= TASK TO COMPLETE =
Search each line below for "regAlign", then return the lines where it appears.

──────── DATA IN THIS EXERCISE

/-- The checks a word's own fields decide. An event is not a word and has none. -/
def Instr.wf : Instr → Bool
  | .iadd _ => true
  | .isub _ => true
  | .imulLo _ => true
  | .imulHiS _ => true
  | .imac _ => true
  | .iabd _ => true
  | .iminS _ => true
  | .imaxS _ => true
  | .iminN _ => true
  | .imaxN _ => true
  | .and _ => true
  | .or _ => true
  | .xor _ => true
  | .andn _ => true
  | .shl _ => true
  | .shr _ => true
  | .sar _ => true
  | .rot _ => true
  | .fadd _ => true
  | .fsub _ => true
  | .fmul _ => true
  | .ffma _ => true
  | .fmin _ => true
  | .fmax _ => true
  | .haddBf16x2 _ => true
  | .hmulBf16x2 _ => true
  | .hfmaBf16x2 _ => true
  | .hfmaF16x2 _ => true
  | .sel _ => true
  | .permB8 _ => true
  | .dot4S8 _ => true
  | .dot8S4 _ => true
  | .icmpS32 x => x.pd != 7 && x.cc.toNat ≤ 5
  | .icmpN32 x => x.pd != 7 && x.cc.toNat ≤ 5
  | .fcmpF32 x => x.pd != 7
  | .plog _ p _ _ _ _ => p != 7
  | .iaddi _ => true
  | .shli _ => true
  | .shri _ => true
  | .sari _ => true
  | .roti _ => true
  | .movi _ _ _ => true
  | .andi _ => true
  | .cvt _ d a t s => cvtWf d a t s
  | .movB32 _ => true
  | .notB32 _ => true
  | .inegS32 _ => true
  | .iabsS32 _ => true
  | .popcB32 _ => true
  | .clzB32 _ => true
  | .ctzB32 _ => true
  | .brevB32 _ => true
  | .fnegF32 _ => true
  | .fabsF32 _ => true
  | .fintF32 _ => true
  | .exp2 _ => true
  | .log2 _ => true
  | .rcp _ => true
  | .rsqrt _ => true
  | .sqrt _ => true
  | .sinpi _ => true
  | .cospi _ => true
  | .tanh _ => true
  | .rngB32 _ => true
  | .rnguF32 _ => true
  | .packhBf16x2 x => even x.a
  | .packhF16x2 x => even x.a
  | .unpackhBf16x2 x => even x.d
  | .unpackhF16x2 x => even x.d
  | .iaddVs _ => true
  | .imulLoVs _ => true
  | .imulHiN32Vs _ => true
  | .iaddwS64 x => even x.d && even x.a
  | .faddVs _ => true
  | .fsubVs _ => true
  | .fmulVs _ => true
  | .ffmaVs _ => true
  | .lpick _ => true
  | .lrot _ => true
  | .lslide _ => true
  | .lflip _ => true
  | .lrev _ => true
  | .lfoldIaddS32 _ => true
  | .lfoldIminS32 _ => true
  | .lfoldImaxS32 _ => true
  | .lfoldFaddF32 _ => true
  | .lfoldIminN32 _ => true
  | .lfoldImaxN32 _ => true
  | .lfoldFminF32 _ => true
  | .lfoldFmaxF32 _ => true
  | .lfoldAndB32 _ => true
  | .lfoldOrB32 _ => true
  | .lfoldXorB32 _ => true
  | .lpreIaddS32 _ => true
  | .lpreIminS32 _ => true
  | .lpreImaxS32 _ => true
  | .lpreFaddF32 _ => true
  | .lprexIaddS32 _ => true
  | .lprexIminS32 _ => true
  | .lprexImaxS32 _ => true
  | .lprexFaddF32 _ => true
  | .pmask _ => true
  | .pcount _ => true
  | .pfirst _ => true
  | .pparity _ => true
  | .lpeersB32 _ => true
  | .lpeersB64 x => even x.a
  | .lrankB32 _ => true
  | .lrankB64 x => even x.a
  | .lsameB32 _ => true
  | .lsameB64 x => even x.a
  | .movsRead g d k s => movsReadWf g d k s
  | .movsWrite g d k s => movsWriteWf g d k s
  | .bcastB32 _ _ _ => true
  | .rdlaneB32 _ _ _ _ => true
  | .rdlaneFirstB32 _ _ _ => true
  | .sIadd _ => true
  | .sIsub _ => true
  | .sImulLo _ => true
  | .sImulHiS _ => true
  | .sImulHiN _ => true
  | .sIminS _ => true
  | .sImaxS _ => true
  | .sIminN _ => true
  | .sImaxN _ => true
  | .sAnd _ => true
  | .sOr _ => true
  | .sXor _ => true
  | .sAndn _ => true
  | .sShl _ => true
  | .sShr _ => true
  | .sSar _ => true
  | .sRot _ => true
  | .sPopc _ => true
  | .sClz _ => true
  | .sCtz _ => true
  | .sBrev _ => true
  | .sNot _ => true
  | .sIaddS64 x => even x.d && even x.a && even x.b
  | .sIsubS64 x => even x.d && even x.a && even x.b
  | .sFadd _ => true
  | .sFsub _ => true
  | .sFmul _ => true
  | .sFfma _ => true
  | .sFmin _ => true
  | .sFmax _ => true
  | .sCvtF32S32 _ => true
  | .sCvtF32N32 _ => true
  | .sCvtS32F32 _ => true
  | .sCvtN32F32 _ => true
  | .sIcmpS32 x => x.cc.toNat ≤ 5
  | .sIcmpN32 x => x.cc.toNat ≤ 5
  | .sFcmpF32 _ => true
  | .csel _ => true
  | .sIaddi _ => true
  | .sAndi _ => true
  | .sOri _ => true
  | .sXori _ => true
  | .sShli _ => true
  | .sShri _ => true
  | .sSari _ => true
  | .sMovi _ _ => true
  | .movwZ _ => true
  | .movwS _ => true
  | .movwHi _ => true
  | .movwLo _ => true
  | .brAny _ => true
  | .brAll _ => true
  | .brNone _ => true
  | .brUni _ => true
  | .brs c _ _ => c.toNat ≤ 5
  | .jmp _ => true
  | .brx _ => true
  | .call _ _ => true
  | .ret _ => true
  | .join => true
  | .waitj _ _ => true
  | .push _ => true
  | .pop => true
  | .yield _ => true
  | .exit => true
  | .barc => true
  | .barpArrive _ _ => true
  | .barpSync _ _ => true
  | .barpWait _ _ => true
  | .spawn _ a => even a
  | .spawnU _ a => even a
  | .launch a c => even a && even c
  | .xpand k s o => k.toNat ≤ 2 && even s && o.toNat ≤ 5
  | .xnext p => p != 7
  | .sred _ => true
  | .sredGet _ _ => true
  | .recurse o => even o
  | .wkids _ _ _ => true
  | .wret => true
  | .ldg x => regAlign x.sz x.d
  | .stg x => regAlign x.sz x.d
  | .lds x => regAlign x.sz x.d
  | .sts x => regAlign x.sz x.d
  | .ldc _ d _ z _ => z != 3 && regAlign z d
  | .prefClu _ _ _ => true
  | .prefHome _ _ _ => true
  | .atomAddS32 x => x.scope.toNat ≤ 3 && even x.a
  | .atomFaddF32 x => x.scope.toNat ≤ 3 && even x.a
  | .atomMinS32 x => x.scope.toNat ≤ 3 && even x.a
  | .atomMaxS32 x => x.scope.toNat ≤ 3 && even x.a
  | .atomAndB32 x => x.scope.toNat ≤ 3 && even x.a
  | .atomOrB32 x => x.scope.toNat ≤ 3 && even x.a
  | .atomXchgB32 x => x.scope.toNat ≤ 3 && even x.a
  | .atomCasB32 x => x.scope.toNat ≤ 3 && even x.a && even x.d
  | .atomAddN64 x => x.scope.toNat ≤ 3 && even x.a && even x.d
  | .redAddS32 x => x.scope.toNat ≤ 3 && even x.a
  | .redFaddF32 x => x.scope.toNat ≤ 3 && even x.a
  | .redAddN64 x => x.scope.toNat ≤ 3 && even x.a && even x.d
  | .ldAcqB32 x => x.scope.toNat ≤ 3 && even x.a
  | .stRelB32 x => x.scope.toNat ≤ 3 && even x.a
  | .scAddS32 x => 2 ≤ x.scope.toNat && x.scope.toNat ≤ 3 && even x.a
  | .scCasB32 x => 2 ≤ x.scope.toNat && x.scope.toNat ≤ 3 && even x.a && even x.d
  | .atomAddS32Scr x => even x.a
  | .atomFaddF32Scr x => even x.a
  | .atomMinS32Scr x => even x.a
  | .atomMaxS32Scr x => even x.a
  | .atomAndB32Scr x => even x.a
  | .atomOrB32Scr x => even x.a
  | .atomXchgB32Scr x => even x.a
  | .atomCasB32Scr x => even x.a && even x.d
  | .atomAddN64Scr x => even x.a && even x.d
  | .redAddS32Scr x => even x.a
  | .redFaddF32Scr x => even x.a
  | .redAddN64Scr x => even x.a && even x.d
  | .ldAcqB32Scr x => even x.a
  | .stRelB32Scr x => even x.a
  | .fence s => s.toNat ≤ 3
  | .xfence s a b => s.toNat ≤ 3 && a != 0 && b != 0 && a.toNat < 32 && b.toNat < 32
  | .watchB32 c a _ => c != 7 && even a
  | .watchB64 c a b => c != 7 && even a && even b
  | .watchCancel => true
  | .waitc s _ _ => s.toNat ≤ 3
  | .copy b => b.toNat % 4 == 0
  | .copyZero b => b.toNat % 4 == 0
  | .gather b => b.toNat % 4 == 0
  | .scatter b => b.toNat % 4 == 0
  | .scatterAdd b => b.toNat % 4 == 0
  | .mloop _ => true
  | .mloopSm _ _ _ => true
  | .mloopPro _ => true
  | .mloopGrp _ => true
  | .tidset a _ => even a
  | .tidget _ d _ => even d
  | .aalloc n c => n.toNat < 32 && c != 0 && n.toNat + c.toNat ≤ 32
  | .afree n c => n.toNat < 32 && c != 0 && n.toNat + c.toNat ≤ 32
  | .agetAcc _ => true
  | .agetM _ => true
  | .agetL _ => true
  | .fclaim _ => true
  | .chain c e => even c && even e
  | .chwait s c n => (s == 2 || s == 3) && even c && even n
  | .collAllred b g => b.toNat % 4 == 0 && even g
  | .collRedsc b g => b.toNat % 4 == 0 && even g
  | .collAllgat b g => b.toNat % 4 == 0 && even g
  | .collBcast b g => b.toNat % 4 == 0 && even g
  | .svc _ a _ => even a
  | .escal _ => true
  | .brk _ => true
  | .dfold _ => true
  | .lmark a _ => even a
  | .hintImm _ => true
  | .hintMod e m _ _ _ c _ => (e == 1 || m == 0) && c.toNat ≤ 3
  | .hintGuard n => n != 7
  | .hintSched y u => y == 1 || u == 1
  | .hintRep _ _ _ _ => true
  | .hintNop _ => true
  | .dpair _ _ _ _ => true
  | .dpairSingle _ _ => true
  | .instructionFetchFault _ => true
  | .resultWriteback _ _ => true
  | .winzeGroupStart _ => true
  | .chainEntryRead _ => true
  | .walkerHandover _ => true
  | .nodeStart _ => true
  | .deviceLaunchAccept _ => true
  | .nodeComplete _ => true
  | .nodePublish _ => true
  | .cohortDispatch _ _ => true
  | .windowEnd _ _ => true
  | .taskGroupDispatch _ _ _ => true
  | .cradleAgeExpiry _ _ _ => true
  | .matrixEngineRun _ => true
  | .copyEngineRun _ => true
  | .gatherUnitRun _ => true
  | .collectiveEngineRun _ _ => true
  | .commandComplete _ => true
  | .homeSliceRequest _ => true
  | .clusterAtomicApply _ _ => true
  | .monitorPoll _ => true
  | .waitcWake _ => true
  | .waitcTimeout _ => true
  | .waitjTimeout _ => true
  | .fenceComplete _ => true
  | .scTicketGrant _ => true
  | .epochEnd _ => true
  | .orderedApply _ => true
  | .orderStall _ => true
  | .replayScStall _ => true
  | .orderedCellWaitStall _ _ => true
  | .dirtyWritebackDeadline _ _ => true
  | .llsUpdate _ => true
  | .splitBoost _ => true
  | .yieldPauseEnd _ => true
  | .quantumEnd _ => true
  | .temperatureCheck _ _ => true
  | .thermalMove _ _ => true
  | .accumulatorGrant _ => true
  | .pageWalk _ _ _ => true
  | .agentFaultService _ _ => true
  | .svcReply _ _ => true
  | .handlerBudgetSpent _ _ => true
  | .preemptRequest _ _ => true
  | .cohortSave _ => true
  | .cohortRestore _ => true
  | .eccUncorrectedCell _ _ => true
  | .csmodeWrite _ _ _ => true
  | .bankModeChangeDone _ _ => true
  | .rrcWrite _ _ _ => true
  | .qcfgWrite _ _ _ => true
  | .translationInvalidate _ => true
  | .invalidationComplete => true
  | .ctxpoolPush _ _ _ => true
  | .extpoolPush _ _ => true
  | .hostAppend _ _ _ => true
  | .hostWindowRead _ _ _ => true
  | .hostWindowWrite _ _ _ => true
  | .watchpointWrite _ _ _ _ => true
  | .clusterStop _ => true
  | .loupeGo _ => true
  | .loupeSave _ => true
  | .loupeStep _ _ => true
  | .assayLogConfig _ _ _ => true
  | .faceterLogResume _ => true
  | .vdStop _ => true
  | .vdStopDone => true
  | .vdResume _ => true
  | .linkLaneForce _ => true
  | .linkLaneFailure _ _ => true
  | .linkPortDown _ => true
  | .linkRequestTimeout _ => true
  | .attestationRequest _ => true
  | .cellFence _ => true
  | .sliceSpare _ => true
  | .hbmChannelSpare _ => true
  | .cellFenceLift _ => true
  | .linkLaneRepair _ => true
  | .repairComplete => true
  | .powerLimitReached _ => true
  | .registerWrite _ _ _ => true
  | .moduleReset => true
  | .mainPowerChange _ => true
  | .mctpControl _ => true
  | .pldmPlatformMonitor _ => true
  | .pldmFirmwareUpdate _ _ => true
  | .aditRegisterRead _ => true
  | .aditRegisterWrite _ _ => true
  | .getVersion => true
  | .getCapabilities => true
  | .negotiateAlgorithms => true
  | .getMeasurements _ => true
  | .vendorDefinedRequest _ _ => true
  | .chunkGet => true
  | .encodingNotAnInstruction _ => true
  | .linkPortUp _ => true
  | .requestRetry _ _ => true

────────────────

= SOLVED EXERCISE =
  | .ldg x => regAlign x.sz x.d
  | .stg x => regAlign x.sz x.d
  | .lds x => regAlign x.sz x.d
  | .sts x => regAlign x.sz x.d
  | .ldc _ d _ z _ => z != 3 && regAlign z d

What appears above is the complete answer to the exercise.